10 Predation, Herbivory, and Keystone Species
Predation-prey relationships Predation occurs when one animal captures and feeds on another animal. Predators can affect the size of prey populations in a community and determine the places prey can live and feed.

11 Predation, Herbivory, and Keystone Species
Herbivore- Plant Relationships Herbivory is an interaction in which one animal feeds on producers. Herbivores can have major effects on plant survival.

12 Predation, Herbivory, and Keystone Species
Keystone species is a single species that can cause dramatic effects in the structure of a community. Examples: wolf and sea otter.

13 Symbiosis Means “living together.”
Is any relationship in which two species live closely together.
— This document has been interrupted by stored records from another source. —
-- ==== Sys2Proof/Machine/Cascade.lean ====
section
/-! DEFINITION. Settling the hand-offs of a command (R9, R35, R50, R62, R64, R140, R141, R168): each is an
event of its own at its block, and all of them are taken inside the command that set them off (log 5). -/

namespace Sys2Proof.Machine

open Sys2Proof

/-- The block that a hand-off goes to takes it. -/
def handle (h : Handoff) (s : State) : State :=
  match h with
  | .arbiterEntry g st => arbiterEntry g st s
  | .tramEntry g st => tramEntry g st s
  | .configExamine => examineCommit s
  | .clearingExamine => examineClearing s
  | .clearDemand g => takeClearEntry g s
  | .arbiterExamine => examineArbiter s
  | .scheduleExamine => examineSchedule s
  | .arbiterLost g => takeLostMarking g s
  | .lostExamine => examineLost s
  | .slotFree => takeSlotFree s
  | .tramCancelled id => tramCancelled id s
  | .tramEvaluate k anew => evaluate k anew s
  | .tramEvaluateAll => evaluateWhere (fun _ => true) false s
  | .tramEvaluateGroup g => evaluateWhere (fun r => r.group == g) false s

/-- The hand-offs are taken one after another; what one sets off is taken before those that stood behind
it. `fuel` bounds their number; what is left over stays in `work` (log 5). -/
def settle : Nat → State → State
  | 0, s => s
  | fuel + 1, s =>
    match s.work with
    | [] => s
    | h :: rest =>
      let s1 := handle h { s with work := [] }
      settle fuel { s1 with work := s1.work ++ rest }

/-- The number of hand-offs a command may settle (log 5). -/
def settleFuel : Nat := 4096

/-- A command's effect with every hand-off it set off settled. -/
def settled (s : State) : State := settle settleFuel s

end Sys2Proof.Machine
end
Biologist recognize three main classes of symbiotic relationships: mutualism, parasitism, and commensalism.

14 Symbiosis Mutualism is a relationship in which both species benefit.
Example: sea anemone and clown fish.

15 Symbiosis Parasitism is a relationship in which one organism lives inside or on another organisms and harms it.

16 Symbiosis Commensalism is relationship in which one organism benefits and the other neither harmed nor helped. Examples: whale and barnacles, shark and remora.

17 Assignment Write a sentence that demonstrates your understanding of the vocabulary terms on page 99 of your M&L biology textbook. Do not write the definitions of the terms.